Старая стерва, да ты раньше сдохнешь!

– Да, Ваше Величество.

– Но после Мальтии. Ты последнее время слабеешь на глазах, не хочу, чтобы война из-за тебя сорвалась. Ну вот что это – дала себя поймать, чуть не умерла… Да, и вот ещё: убей Виттория, он мне надоел.

– Да, госпожа, с удовольствием!

Порой, когда у меня просыпалась совесть, я вспоминала, что Хеления стала такой, потому что я ей позволила. Я, можно сказать, её к этому подтолкнула – я и моя сила. Впрочем, не очень-то Хеления сопротивлялась. Философские трактаты, особенно посвящённые Матери, наперебой советовали пожалеть врага, падшего человека, поддавшегося искушению. Но я никогда не могла жалеть Хелению.

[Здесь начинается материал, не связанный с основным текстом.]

-- ==== Sys2Proof/Decode.lean ====
section
/-! DEFINITION. The codec's pure functions (checksum, transform, frame layout), the decoder of the five
encoding spaces of the opcode table, and the encoder. -/

namespace Sys2Proof

/-! ## Checksum, transform, little-endian tags -/

/-- `checksum8(s)`: the sum of the bytes modulo 256, 0 for the empty sequence (R140). -/
def checksum8 : List Byte → Byte
  | [] => 0
  | b :: bs => b + checksum8 bs

/-- `add33(b) = (b + 0x33) mod 256` (R150). -/
def add33 (b : Byte) : Byte := b + Config.xfOffset

/-- `sub33(b) = (b − 0x33) mod 256` (R151). -/
def sub33 (b : Byte) : Byte := b - Config.xfOffset

/-- `le32(t)`: the four bytes of a tag, least significant first (R11, R110). -/
def le32 (t : Word) : List Byte :=
  [t.extractLsb' 0 8, t.extractLsb' 8 8, t.extractLsb' 16 8, t.extractLsb' 24 8]

/-- `from_le32(b)`: the tag whose first four bytes are given (R11, R110, R115); missing bytes count as
0 (every caller has four). -/
def fromLe32 (l : List Byte) : Word :=
  (l.getD 0 0).setWidth 32 ||| (l.getD 1 0).setWidth 32 <<< 8
    ||| (l.getD 2 0).setWidth 32 <<< 16 ||| (l.getD 3 0).setWidth 32 <<< 24

/-- The base function of a control code, `ctrl & 0x1F` (R105). -/
def baseOf (ctrl : Byte) : Byte := ctrl &&& 0x1F

/-- The direction bits of a control code, `ctrl & 0xE0`, compared as a masked byte (R105). -/
def dirOf (ctrl : Byte) : Byte := ctrl &&& 0xE0

/-! ## The frame layout -/

/-- The value of the length byte: how many data bytes there are (R109). -/
def WireFrame.len (f : WireFrame) : Byte := BitVec.ofNat 8 f.wire.length

/-- The bytes the checksum covers, from the first `0x68` through the end of the data, as they are on
the wire (R102). -/
def WireFrame.covered (f : WireFrame) : List Byte :=
  Config.startByte :: f.addr.bytes ++ [Config.startByte, f.ctrl, f.len] ++ f.wire

/-- The frame as a byte sequence in wire order (R100, R101). -/
def WireFrame.bytes (f : WireFrame) : List Byte :=
  f.lead ++ f.covered ++ f.checksum :: f.tail

/-- The checksum byte is the one the covered bytes give (R102, R175). -/
def WireFrame.sumGood (f : WireFrame) : Bool := decide (checksum8 f.covered = f.checksum)

/-- The logical data bytes: `sub33` of each byte on the wire (R103, R177). -/
def WireFrame.data (f : WireFrame) : List Byte := f.wire.map sub33

/-- The frame with the given leading bytes, its data transformed, its checksum taken over the covered
bytes after the transform, and the terminator (R155). -/
def WireFrame.build (lead : List Byte) (addr : Address) (ctrl : Byte) (data : List Byte) : WireFrame :=
  let f : WireFrame := ⟨lead, addr, ctrl, data.map add33, 0, [Config.endByte]⟩
  { f with checksum := checksum8 f.covered }

/-- The four leading bytes the encoder writes (R104, R155). -/
def leading : List Byte := List.replicate Config.leadCount Config.leadByte

/-- `frame(addr, ctrl, data)` (R155). -/
def frame (addr : Address) (ctrl : Byte) (data : List Byte) : List Byte :=
  (WireFrame.build leading addr ctrl data).bytes

/-- `encodeReadRequest(addr, funcCode, tag?)`: the master-query direction pattern is `0x00` (R156). -/
def encodeReadRequest (addr : Address) (func : Byte) (tag : Option Word) : List Byte :=
  frame addr (func ||| 0x00) (match tag with | none => [] | some t => le32 t)

/-- `encodeWriteRequest(addr, funcCode, password, operator, tag, payload)`; `none` is InvalidArgument
(R157, R161). -/
def encodeWriteRequest (addr : Address) (func : Byte) (password operator : List Byte) (tag : Word)
    (payload : List Byte) : Option (List Byte) :=
  if password.length ≠ 4 ∨ operator.length ≠ 4 then none
  else if payload.length > Config.pbufSize then none
  else some (frame addr (func ||| 0x00) (le32 tag ++ password ++ operator ++ payload))

/-! ## Taking a byte sequence apart -/

/-- Why a byte sequence is not an instruction of the space it is decoded in. -/
inductive DecodeError where
  /-- No `0x68` anywhere (R172). -/
  | noStartByte
  /-- No `0x68` seven bytes after the first, or the sequence ends before that offset (R173). -/
  | noSecondStart
  /-- The sequence ends before the control code, the length byte or the checksum byte (R174). -/
  | truncated
  /-- The checksum byte is not the sum of the covered bytes (R175). -/
  | badChecksum
  /-- A control code the encoder does not produce, or a data length its layout does not have (R113). -/
  | notARequest
  deriving DecidableEq, Repr

/-- The bytes before the first `0x68`, and those after it; `none` if there is no `0x68` (R172). -/
def splitStart : List Byte → Option (List Byte × List Byte)
  | [] => none
  | b :: bs =>
      if b = Config.startByte then some ([], bs)
      else match splitStart bs with
        | none => none
        | some (lead, rest) => some (b :: lead, rest)

/-- Steps 1 to 3 of the strict decoder up to the checksum comparison: find the first `0x68`, test the
second, read control code and length, and cut the sequence into fields (R114, R172 to R174, R176). -/
def parseFrame (raw : List Byte) : Except DecodeError WireFrame :=
  match splitStart raw with
  | none => .error .noStartByte
  | some (lead, a0 :: a1 :: a2 :: a3 :: a4 :: a5 :: t :: rest) =>
      if t ≠ Config.startByte then .error .noSecondStart
      else match rest with
        | c :: l :: body =>
            match body.drop l.toNat with
            | cs :: tail => .ok ⟨lead, ⟨a0, a1, a2, a3, a4, a5⟩, c, body.take l.toNat, cs, tail⟩
            | [] => .error .truncated
        | _ => .error .truncated
  | some _ => .error .noSecondStart

/-! ## The decoder -/

/-- What can be decoded: a word written to `CMD`, or a byte sequence met in one of the four wire spaces
of the opcode table. -/
inductive Code where
  /-- A word written to `CMD`; the opcode is bits 7:0 (R28, R120). -/
  | command (v : Word)
  /-- A byte sequence taken as a frame, nothing more (R101). -/
  | wire (raw : List Byte)
  /-- A frame as the encoder produces it (R156, R157). -/
  | request (raw : List Byte)
  /-- A frame at the dispatch of the synchronous decoder (R178). -/
  | reply (raw : List Byte)
  /-- A frame at the classification of the scanner (R240). -/
  | event (raw : List Byte)
  deriving DecidableEq, Repr

/-- The command of a word written to `CMD`: bits 31:8 are ignored, every value is some row (R120, R121). -/
def decodeCommand (v : Word) : Instr :=
  let op : Byte := v.extractLsb' 0 8
  if op = 0x01 then .csReset
  else if op = 0x02 then .csUpdate
  else if op = 0x03 then .csUpdateRange
  else if op = 0x04 then .csValue
  else if op = 0x08 then .xfAdd33
  else if op = 0x09 then .xfSub33
  else if op = 0x10 then .encRead
  else if op = 0x11 then .encWrite
  else if op = 0x12 then .decFrame
  else if op = 0x18 then .bcdDecode
  else if op = 0x20 then .txReadAddress
  else if op = 0x21 then .txReadData
  else if op = 0x22 then .txWriteData
  else if op = 0x30 then .evAck
  else .cmdIllegal op

/-- The request a frame of the encoder is, by its control code and the data layout of R113. -/
def requestOf (f : WireFrame) : Except DecodeError Instr :=
  let d := f.data
  if f.ctrl = 0x11 ∧ d.length = 4 then .ok (.reqReadData f.addr (fromLe32 d))
  else if f.ctrl = 0x12 ∧ d.length = 4 then .ok (.reqReadDataClearAlarm f.addr (fromLe32 d))
  else if f.ctrl = 0x13 ∧ d.length = 0 then .ok (.reqReadAddress f.addr)
  else if f.ctrl = 0x14 ∧ 12 ≤ d.length then
    .ok (.reqWriteData f.addr (fromLe32 d) ((d.drop 4).take 4) ((d.drop 8).take 4) (d.drop 12))
  else .error .notARequest

/-- The class of a control code at the synchronous decoder: three arms by base function, the rest
unknown (R178 to R184). -/
def replyOf (addr : Address) (c : Byte) (d : List Byte) : Instr :=
  if baseOf c = 0x13 then .rspReadAddress addr c d
  else if baseOf c = 0x11 then
    if c = 0x91 then .rspReadData addr d
    else if c = 0xD1 then .rspReadDataError addr d
    else .rspReadDataOtherDirection addr c d
  else if baseOf c = 0x14 then
    if c = 0x94 then .rspWriteAck addr d
    else if c = 0xD4 then .rspWriteError addr d
    else .rspWriteOther addr c d
  else .rspUnknown addr c d

/-- The class of a control code at the scanner (R240). -/
def eventOf (addr : Address) (c : Byte) (d : List Byte) : Instr :=
  if c = 0x94 ∨ c = 0xD4 then .evtWriteReply addr c d else .evtTagged addr c d

/-- A frame whose checksum is right (R175), or the error. -/
def checkSum (f : WireFrame) : Except DecodeError WireFrame :=
  if f.sumGood then .ok f else .error .badChecksum

/-- The decoder: total, and rejecting by name. The scanner's checksum is advisory, so `event` does not
test it (R236). -/
def decode : Code → Except DecodeError Instr
  | .command v => .ok (decodeCommand v)
  | .wire raw => (parseFrame raw).map .frame
  | .request raw => (parseFrame raw).bind fun f => (checkSum f).bind requestOf
  | .reply raw => (parseFrame raw).bind fun f => (checkSum f).map fun f => replyOf f.addr f.ctrl f.data
  | .event raw => (parseFrame raw).map fun f => eventOf f.addr f.ctrl f.data

/-! ## The encoder -/

/-- A frame as a meter sends it: no leading bytes, its data transformed, checksum and terminator right. -/
def meterFrame (addr : Address) (ctrl : Byte) (data : List Byte) : List Byte :=
  (WireFrame.build [] addr ctrl data).bytes

/-- The encoding of an instruction, from the tables of R101, R113 and R120. -/
def encode : Instr → Code
  | .csReset => .command 0x01
  | .csUpdate => .command 0x02
  | .csUpdateRange => .command 0x03
  | .csValue => .command 0x04
  | .xfAdd33 => .command 0x08
  | .xfSub33 => .command 0x09
  | .encRead => .command 0x10
  | .encWrite => .command 0x11
  | .decFrame => .command 0x12
  | .bcdDecode => .command 0x18
  | .txReadAddress => .command 0x20
  | .txReadData => .command 0x21
  | .txWriteData => .command 0x22
  | .evAck => .command 0x30
  | .cmdIllegal op => .command (op.setWidth 32)
  | .frame f => .wire f.bytes
  | .reqReadData a t => .request (encodeReadRequest a 0x11 (some t))
  | .reqReadDataClearAlarm a t => .request (encodeReadRequest a 0x12 (some t))
  | .reqReadAddress a => .request (encodeReadRequest a 0x13 none)
  | .reqWriteData a t pw oper p => .request ((encodeWriteRequest a 0x14 pw oper t p).getD [])
  | .rspReadAddress a c d => .reply (meterFrame a c d)
  | .rspReadData a d => .reply (meterFrame a 0x91 d)
  | .rspReadDataError a d => .reply (meterFrame a 0xD1 d)
  | .rspReadDataOtherDirection a c d => .reply (meterFrame a c d)
  | .rspWriteAck a d => .reply (meterFrame a 0x94 d)
  | .rspWriteError a d => .reply (meterFrame a 0xD4 d)
  | .rspWriteOther a c d => .reply (meterFrame a c d)
  | .rspUnknown a c d => .reply (meterFrame a c d)
  | .evtWriteReply a c d => .event (meterFrame a c d)
  | .evtTagged a c d => .event (meterFrame a c d)

/-! ## The opcode table's words -/

/-- The address of six zero bytes: the operand bytes that a table word leaves out are zeros. -/
def zeroAddress : Address := Address.replicate 0

/-- The encoding space in which a table word of one byte is read, and the instruction's words there,
every operand byte that the table gives no bits being zero. The numbers of the table's spaces overlap,
so an order is needed (assumption log 3): a legal opcode is a command; then the request codes 0x13 and
0x14; then a control code with a decode arm is a reply; every other value is a word written to `CMD`. -/
def codeOfByte (b : Byte) : Code :=
  if legalOpcodes.contains b then .command (b.setWidth 32)
  else if b = 0x13 then .request (encodeReadRequest zeroAddress b none)
  else if b = 0x14 then
    .request (frame zeroAddress b (List.replicate 12 0))
  else if baseOf b = 0x11 ∨ baseOf b = 0x13 ∨ baseOf b = 0x14 then .reply (meterFrame zeroAddress b [])
  else .command (b.setWidth 32)

/-- The instruction the decoder reads from a word of the opcode table: bits 7:0 are the opcode or the
control code, every row of the table having at most eight bits (`nbits` adds nothing). -/
def decodeTableWord (_nbits w : Nat) : Option Instr :=
  match decode (codeOfByte (BitVec.ofNat 8 w)) with
  | .ok i => some i
  | .error _ => none

end Sys2Proof
end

С годами и совесть меня мучила всё реже. Она молчала, когда на Совете я слушала военные планы, потом получала указания от самой Хелении и прекрасно знала, что на этот раз сделаю так, как хочу.

И совсем уж совесть молчала, когда я пришла в спальню к Витторию, и тот, выглянув из-за плеча голой блондинки, успел лишь схватиться за кинжал.

Блондинке я заплатила десять золотых – так или иначе, у всех нас своя работа.

* * *

(Из личного архива герцога Ланса де Креси)

Никки, как выяснилось, походил на меня не только внешне. Я понял это в первом же трактире, где мальчишка, до этого торжественно пообещавший не колдовать у всех на глазах, превратил наш столик в зайца (деревянного, с ножками от стола вместо лап), чтобы доказать мне, что он это умеет. А потом, когда я долго и не вполне успешно пытался доказать хозяину, что стола тут никогда не было, вернул мебель обратно. Трактирщик посмотрел на меня, на стол, на улыбающегося Никки, покрутил пальцем у виска и настоятельно посоветовал искать другой трактир ибо «тут шутам не рады».